A qualified plan is an employer-sponsored retirement plan that meets the requirements of the Internal Revenue Code (IRC) and the Employee Retirement Income Security Act of 1974 (ERISA). These federal laws establish minimum standards for most retirement plans in private industry. Common examples of qualified plans include 401(k)s, defined benefit pensions, and profit sharing plans.
The principle of a qualified plan is a trade-off between the employer and the government. In exchange for adhering to federal rules about plan operations, participation, funding, and vesting, the employer and its employees receive tax benefits. These rules ensure the plan is operated for the exclusive benefit of employees and their beneficiaries and does not unfairly favor a company’s highest-paid employees.
The plan must adhere to minimum participation standards. Under IRC section 410, a plan cannot require an employee to be older than 21 or have completed more than one year of service to participate. A year of service is defined as a 12-month period in which the employee works at least 1,000 hours. Once an employee meets these requirements, they must be allowed to enter the plan on the next semi-annual entry date, such as January 1 or July 1.
Although employer contributions are discretionary, the method for allocating them among participants must be defined in the plan document and followed consistently. A common allocation method is the “comp-to-comp” formula, where each employee receives a contribution proportional to their compensation. For 2025, total annual additions to a participant’s account, including employer contributions and allocated forfeitures, cannot exceed the lesser of 100% of their compensation or $70,000.
Participants gain ownership of employer contributions through a vesting schedule, which is the process of earning the right to those benefits. The Internal Revenue Code permits two primary vesting schedules for employer contributions. A “3-year cliff” schedule means an employee is 100% vested after three years of service. A “2-to-6 year graded” schedule gradually vests the employee, starting at 20% after two years and increasing by 20% each year until reaching 100% after six years.

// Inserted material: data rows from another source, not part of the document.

/-- What the work of a tick reads of an axis when it begins: its own command (R238, R242), a crash stop ordered and the writes that end
one (R266), and the heave reference (R253). -/
def State.readCommand (s : State) (n : Fin 6) (ta : Nat) : State :=
  (s.selectOwn n ta).modCmd n (fun x => { x with
    crashNext := x.crashNext || x.crashOrd, crashOrd := false, crashSeen := x.crashSeen || x.crashOff, crashOff := false
    hcRead := x.hcRef, hcReadCan := x.hcCan })

/-- The means of the tick that has passed, of the updates posted in it, in which the part of the tick without updates counts as one without
current, since the bridge is off there; with none, of the last currents while the bridge is on (R256, R259; DEDUCED, log 69). -/
def State.meanTick (s : State) (n : Fin 6) : State :=
  let r := s.regs
  s.modAx n (fun x =>
    let e := x.eng
    let full : Rat := (s.period : Rat) / (s.intervalNs (axis10 n) : Rat)
    let k : Rat := (x.sumN : Rat)
    let k := if full ≤ k + (x.sumMiss : Rat) + 1 then k else full - (x.sumMiss : Rat)
    let tq := 3 / 2 * (r.AXn_FOC_CFG_POLES n : Rat) * (r.AXn_MOT_PSI n * e.iQ + (r.AXn_MOT_LD n - r.AXn_MOT_LQ n) * e.iD * e.iQ)
    { x with
      meanSq := if x.sumN ≠ 0 then x.sumSq / k else if x.bridge = .off then 0 else e.iD * e.iD + e.iQ * e.iQ
      meanTq := if x.sumN ≠ 0 then x.sumTq / k else tq
      sumSq := 0, sumTq := 0, sumN := 0, sumMiss := 0 })

/-- `CAN_LOST`: a binding that is the source times out (R240). -/
def State.canLost (s : State) (n : Fin 6) : State :=
  let c := s.cmd.ax[n]
  let tmo := s.regs.AXn_CMD_CFG_CAN_TMO n * 10000000
  match c.can.lastAt with
  | some t =>
    if s.running && c.ownSrc == 2 && !c.can.lost && decide (t + tmo ≤ s.tb) then
      (s.modCmd n (fun x => { x with can := { x.can with lost := true } })).event (t + tmo) (Unit.ax n) 0x0902
        (s.regs.AXn_CMD_CFG_CAN n - 1) (ageUs tmo) (s.bindFlag n)
    else s
  | none => s

def execCanLost (dt : Nat) (n : Fin 6) (s : State) : Host.Outcome State Fault Refusal := done ((s.advance dt).canLost n)

/-- The address by which slots name this device: 0 for one without links, which stands alone. -/
def State.shareAddr (s : State) : Option Nat :=
  match s.fab.addr with
  | some a => some a
  | none => if s.regs.FAB_CFG_LINK_EN = 0 then some 0 else none

/-- An axis of a group. -/
def Regs.inGroup (r : Regs) (g : Nat) (n : Fin 6) : Bool := r.GD_AXn_MAP_EN n && r.AXn_SHR_CFG n == g

/-- The slots in use of a group. -/
def Regs.shareSlots (r : Regs) (g : Nat) : List Nat := List.range (min (r.FAB_SHRg_CFG_NMEM g) 32)

/-- The members of a group on the device with an address: slot and axis. -/
def Regs.localSlots (r : Regs) (addr g : Nat) : List (Nat × Fin 6) :=
  (r.shareSlots g).filterMap (fun k =>
    let n := r.FAB_SHRg_MEMs_AXIS g k
    if h : n < 6 then
      if r.FAB_SHRg_MEMs_DEV g k = addr ∧ r.inGroup g ⟨n, h⟩ then some (k, ⟨n, h⟩) else none
    else none)

/-- The members of a group on this device. -/
def State.localMembers (s : State) (g : Fin 16) : List (Nat × Fin 6) :=
  match s.shareAddr with
  | some a => s.regs.localSlots a g
  | none => []

/-- The axis is a member of a group with a slot on this device. -/
def State.memberOf (s : State) (n : Fin 6) : Option (Fin 16 × Nat) :=
  let g := s.regs.AXn_SHR_CFG n
  if h : g < 16 then
    match (s.localMembers ⟨g, h⟩).find? (fun m => m.2 == n) with
    | some m => some (⟨g, h⟩, m.1)
    | none => none
  else none

/-- The source of an axis is its share group: it has a leader, and a group command is valid (R282). -/
def State.shareSrc (s : State) (n : Fin 6) : Bool :=
  match s.memberOf n with
  | some (g, _) => s.shr[g].leader.isSome && s.shr[g].cmdValid
  | none => false

/-- `DEV_STOPCAUSE` bit 1 follows the selection; an axis that its share group commands has a source (R239, R282). -/
def State.sourceStop (s : State) : State :=
  let axes := (List.finRange 6).filter s.axAlloc
  s.setStop 1 (if axes.isEmpty then s.cp.token.holder.isNone else axes.all (fun n => s.cmd.ax[n].ownSrc == 0 && !s.shareSrc n))

/-! ## Crash stop (R266) -/

/-- Completion of the pair of `AXn_CRASH`. -/
def doCrash (n : Fin 6) (c : Ctx) (s : State) (w : Word) : Res :=
  needRights false c s fun s =>
    let x := s.ax[n]
    let live := x.state == .catching || x.state == .run || (x.state == .stop && x.stopKind == .command)
    if bit w 0 = false then nak s St.range
    else if !(s.axAlloc n && s.driving && live) then nak s St.state
    else ack (s.modCmd n (fun x => { x with crashOrd := true }))

/-- `CRASH_STOP`. -/
def execCrashStop (dt : Nat) (o : Origin) (n : Fin 6) (w : Word) (s : State) : Host.Outcome State Fault Refusal :=
  done ((s.advance dt).entry o 2 (some (Reg.AXn_CRASH n)) (fun c s => doCrash n c s w) (ws := [w]))

/-- An axis enters RUN: the load torque estimate and the filter of the damping start afresh (R259, R261). -/
def State.runFresh (s : State) (n : Fin 6) : State :=
  s.modCmd n (fun c => { c with tlHist := [], tdX1 := 0, tdX2 := 0, tdY1 := 0, tdY2 := 0 })

/-- An axis returns from a commanded STOP to RUN (R243, R266). -/
def State.runAgainFromStop (s : State) (n : Fin 6) : State :=
  (s.runFresh n).modAx n (fun x => { x with state := .run, still := none })

/-- A crash stop that the tick has read takes effect at its boundary. -/
def State.crashTake (s : State) (n : Fin 6) : State :=
  let x := s.ax[n]
  let live := x.state == .catching || x.state == .run || (x.state == .stop && x.stopKind == .command)
  if !s.cmd.ax[n].crashNext then s
  else if !(s.driving && live) then s.modCmd n (fun c => { c with crashNext := false })
  else
    let s := s.onRegs (fun r =>
      (r.set (Reg.AXn_CMD n) 1).set (Reg.AXn_CMD_SET n) (r.get (Reg.AXn_CRASH_SPD n)))
    let s := s.modCmd n (fun c => { c with
      crash := true, crashNext := false, crashOff := false, crashSeen := false, crashSet := s.regs.AXn_CRASH_SPD n, mode := 1, set := s.regs.AXn_CRASH_SPD n, heave := false })
    let s := if x.state = .stop then s.runAgainFromStop n else s
    s.event s.tb (Unit.ax n) 0x0A05 1 (rpm10 (s.regs.AXn_CRASH_SPD n))

/-! ## Thermal model (R256 to R258) -/

/-- A first-order gain: the tick over the time constant, at most 1; 1 for a time constant of 0. -/
def gain1 (ts tau : Rat) : Rat := if tau ≤ 0 then 1 else min (ts / tau) 1

/-- The measured thermal state, where the temperature input is in use and valid. -/
def State.thermMeasured (s : State) (n : Fin 6) : Option Rat :=
  let r := s.regs
  let a := s.sns.ain[(Fin.ofNat 32 (r.AXn_TH_CFG_TW_AIN n) : Fin 32)]
  if r.AXn_TH_CFG_TW_EN n && a.valid && !a.range then
    some ((a.lastValid - r.AXn_TH_TREF n) / (r.AXn_TH_TWMAX n - r.AXn_TH_TREF n))
  else none

/-- The thermal state at HOLD entry (R256). Where the temperature input has not been converted yet, the first conversion of HOLD gives the
measured start value (DESIGN CHOICE, log 129). -/
def State.thermInit (s : State) (n : Fin 6) : State :=
  s.modCmd n (fun c => { c with
    theta := (s.thermMeasured n).getD (s.regs.AXn_TH_INIT n), thDue := s.regs.AXn_TH_CFG_TW_EN n && (s.thermMeasured n).isNone })

/-- The thermal state and foldback of a tick. -/
def State.thermTick (s : State) (n : Fin 6) (ta : Nat) : State :=
  let r := s.regs
  let c := s.cmd.ax[n]
  let q := s.ax[n].meanSq / (r.AXn_TH_ICONT n * r.AXn_TH_ICONT n)
  let th0 := if c.thDue then (s.thermMeasured n).getD c.theta else c.theta
  let th := th0 + gain1 s.periodS (r.AXn_TH_TAU n) * (q - th0)
  let th := match s.thermMeasured n with | some m => max th m | none => th
  let bad := r.AXn_TH_CFG_TW_EN n && s.sns.ain[(Fin.ofNat 32 (r.AXn_TH_CFG_TW_AIN n) : Fin 32)].range
  let s := s.modCmd n (fun c => { c with
    theta := th, thDue := c.thDue && (s.thermMeasured n).isNone, twInvalid := bad
    foldNext := if !c.fold ∧ 1 ≤ th then some true else if c.fold ∧ th ≤ r.AXn_TH_REL n then some false else c.foldNext })
  if bad = c.twInvalid then s
  else s.event ta (Unit.ax n) 0x0A01 (if bad then 2 else 3) (twos 4 (th * 1000).floor)

/-- Foldback starts or ends at a boundary. -/
def State.foldTake (s : State) (n : Fin 6) : State :=
  let c := s.cmd.ax[n]
  match c.foldNext with
  | some b =>
    (s.modCmd n (fun c => { c with fold := b, foldNext := none })).event s.tb (Unit.ax n) 0x0A01 (if b then 1 else 0)
      (twos 4 (c.theta * 1000).floor)
  | none => s

/-! ## Load torque and impacts (R259, R260) -/

/-- The filtered speed of a tick (R249). -/
def State.speedTick (s : State) (n : Fin 6) : State :=
  s.modCmd n (fun c => { c with
    nfPrev := c.nf, nf := c.nf + gain1 s.periodS (s.regs.AXn_SPD_FILT n) * (s.ax[n].eng.speed - c.nf) })

/-- The acceleration that the filtered speed of a tick shows, rad/s² (R251, R259). -/
def State.accel (s : State) (n : Fin 6) : Rat :=
  let c := s.cmd.ax[n]
  (c.nf - c.nfPrev) * 2 * Config.pi / 60 / s.periodS

/-- The load torque estimate of a tick, and an impact it shows. -/
def State.loadTick (s : State) (n : Fin 6) : State :=
  let r := s.regs
  let x := s.ax[n]
  let c := s.cmd.ax[n]
  if x.state ≠ .run ∧ x.state ≠ .stop then s.modCmd n (fun c => { c with tlHist := [] })
  else
    let tl := x.meanTq - r.AXn_INERTIA n * s.accel n
    let tlf := if c.tlHist.isEmpty then tl else c.tlf + gain1 s.periodS (r.AXn_IMP_FILT n) * (tl - c.tlf)
    let w := (r.AXn_IMP_WIN n / s.periodS + 1 / 2).floor.toNat
    let step := if w = 0 then 0 else match c.tlHist[w - 1]? with | some v => tlf - v | none => 0
    let hit := r.AXn_IMP_CFG n != 0 && decide (r.AXn_IMP_DT n < absR step) && !c.tlHist.isEmpty
    s.modCmd n (fun c => { c with
      tlf := tlf, tlHist := (tlf :: c.tlHist).take (max w 1), impactNext := if hit then some step else none })

/-- May an impact's response act: not in a STOP under BRAKE, SS1 or a fault reaction? -/
def State.impactActs (s : State) (n : Fin 6) : Bool :=
  !(s.ax[n].state == .stop && s.ax[n].stopKind != .command)

/-- An impact acts at a boundary. -/
def State.impactTake (s : State) (n : Fin 6) : State :=
  let c := s.cmd.ax[n]
  match c.impactNext with
  | none => s
  | some step =>
    let resp := s.regs.AXn_IMP_CFG n
    let s := s.modCmd n (fun c => { c with
      impactNext := none, impacts := satInc 16 c.impacts
      impact := if 2 ≤ resp ∧ s.impactActs n then some (resp, s.tb + nsOf (s.regs.AXn_IMP_HOLD n)) else c.impact })
    if c.impact.isSome then s
    else s.event s.tb (Unit.ax n) 0x0A03 (resp + (if step < 0 then 256 else 0)) (twos 4 step.floor)

/-- The response in force: 2 boost, 3 yield, 0 none. -/
def State.impactResp (s : State) (n : Fin 6) : Nat :=
  match s.cmd.ax[n].impact with
  | some (k, _) => if s.impactActs n then k else 0
  | none => 0

/-! ## Winch (R251, R252) -/

/-- Motor speed of a line speed, rpm. -/
def State.lineRpm (s : State) (n : Fin 6) (v : Rat) : Rat :=
  v * s.regs.AXn_WN_G n * 60 / (2 * Config.pi * s.regs.AXn_WN_R n)

/-- The pay-out speed of render, rpm. -/
def State.renderRpm (s : State) (n : Fin 6) : Rat := -(s.lineRpm n (s.regs.AXn_WN_RND_SPD n))

/-- Tension of a tick, the sensor record, and the start and the release condition of render. `total` and `inertia`: the torque and the
inertia, summed over the group, whose tension is estimated (R251). -/
def State.winchTick (s : State) (n : Fin 6) (total inertia : Rat) (ta : Nat) : State :=
  let r := s.regs
  let c := s.cmd.ax[n]
  let i : Fin 32 := Fin.ofNat 32 (r.AXn_WN_CFG_LC_AIN n)
  let a := s.sns.ain[i]
  let en := r.AXn_WN_CFG_LC_EN n
  let est := !en || a.range
  let f := if est then (total - inertia * s.accel n) * r.AXn_WN_G n / r.AXn_WN_R n else a.val
  let mode := c.mode == 1 || c.mode == 3
  let start := r.AXn_WN_CFG_RND_EN n && mode && !c.render && s.ax[n].state == .run && decide (r.AXn_WN_RND_F n ≤ f)
  let low := decide (f < r.AXn_WN_RND_F n - r.AXn_WN_RND_HYST n)
  let s := s.modCmd n (fun c => { c with
    tension := f, fEst := est, renderNext := if start then some true else none
    renderAt := if start then (if est then ta else a.heldAt) else c.renderAt
    renderLow := if c.render ∧ low then some (c.renderLow.getD s.tick.began) else none
    payout := if c.render then c.payout - s.ax[n].eng.speed * 2 * Config.pi * r.AXn_WN_R n / (60 * r.AXn_WN_G n) * s.periodS
      else c.payout })
  if en ∧ est ≠ c.fEst then s.event ta (Unit.ax n) 0x0908 (b2n est) (twos 4 (f / 100).floor) else s

/-- Render starts at a boundary; under BRAKE and SS1 it ends without a record. -/
def State.renderTake (s : State) (n : Fin 6) : State :=
  let c := s.cmd.ax[n]
  let x := s.ax[n]
  let up := x.state == .run || (x.state == .stop && x.stopKind == .command)
  if c.renderNext = some true ∧ up then
    (s.modCmd n (fun c => { c with render := true, renderNext := none, renderLow := none, payout := 0 })).event c.renderAt
      (Unit.ax n) 0x0906 1 (twos 4 (c.tension / 100).floor)
  else s.modCmd n (fun c => { c with render := c.render && up, renderNext := none })

/-- `RENDER_END`: at the first boundary after the tension has stayed low for RND_HOLD (R252). -/
def State.renderEnd (s : State) (n : Fin 6) : State :=
  let c := s.cmd.ax[n]
  match c.renderLow with
  | some t =>
    if c.render && s.atBoundary && decide (t + nsOf (s.regs.AXn_WN_RND_HOLD n) < s.tb) then
      (s.modCmd n (fun c => { c with render := false, renderLow := none, r := s.ax[n].eng.speed, a := 0 })).event s.tb (Unit.ax n) 0x0906 0
        (twos 4 (c.payout * 1000).floor)
    else s
  | none => s

def execRenderEnd (dt : Nat) (n : Fin 6) (s : State) : Host.Outcome State Fault Refusal :=
  let s := s.advance dt
  done (if s.running then s.renderEnd n else s)

/-! ## Limits (R265, R268) -/

/-- The limits of the axis: TQ_POS_eff and TQ_NEG_eff (R265). R252 permits the speed loop to exceed the render cap; R265, which forms the
limits, does not lift it. -/
def State.tqLimits (s : State) (n : Fin 6) : Rat × Rat :=
  let r := s.regs
  let c := s.cmd.ax[n]
  let tmax := r.AXn_MTPA_TMAX n
  let speed := s.ax[n].eng.speed
  let resp := s.impactResp n
  let wide := r.AXn_ICE_CFG_EN n || c.crash || resp == 2
  let lp := if wide then tmax else r.AXn_TQ_POS n
  let ln := if wide then tmax else r.AXn_TQ_NEG n
  let lp := if c.render then min lp (r.AXn_WN_RND_F n * r.AXn_WN_R n / r.AXn_WN_G n) else lp
  let lp := if resp = 3 then min lp (r.AXn_IMP_YIELD_T n) else lp
  let ln := if resp = 3 then min ln (r.AXn_IMP_YIELD_T n) else ln
  let kr := s.kReg n
  let km := s.kMot n
  let l := if 0 ≤ speed then (lp * km, ln * kr) else (lp * kr, ln * km)
  (min l.1 tmax, min l.2 tmax)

A plan must pass annual non-discrimination tests. For 2025, a highly compensated employee (HCE) is defined by ownership or compensation. An HCE is any individual who owned more than 5% of the business or an employee who earned more than $160,000 in the preceding year. Employers can elect to limit the compensation-based group to only the top 20% of employees by pay. These tests analyze contribution percentages to ensure the plan provides benefits to the entire workforce.
Meeting the requirements for a qualified plan provides tax advantages for the employer and employees. For the business, contributions are tax-deductible for the year they are made, reducing the company’s taxable income. This deduction is limited to 25% of the total compensation paid to all eligible participants for the year.
Employees also receive tax benefits. Employer contributions to an employee’s account are not considered taxable income for that year. Investment earnings and growth within the plan accumulate on a tax-deferred basis. Taxes are not paid on contributions or earnings until the funds are withdrawn, at which point they are taxed as ordinary income.
Establishing a profit sharing plan begins with choosing a plan provider or custodian, such as a bank or mutual fund company. The employer must then adopt a formal written plan document that outlines all rules of operation. A trust must also be established to hold the plan’s assets for the exclusive benefit of the participants.
Ongoing administration requires the employer to follow the plan document when making any discretionary contributions. An annual task for most plans is filing Form 5500, Annual Return/Report of Employee Benefit Plan, with the Department of Labor. Plans with fewer than 100 participants file Form 5500-SF, while one-participant plans with assets over $250,000 file Form 5500-EZ.
Plans with 100 or more participants are considered large plans and must file the standard Form 5500, which includes an audit report from an independent public accountant. The plan administrator also manages participant activities, such as processing distributions and administering plan loans, according to the plan document.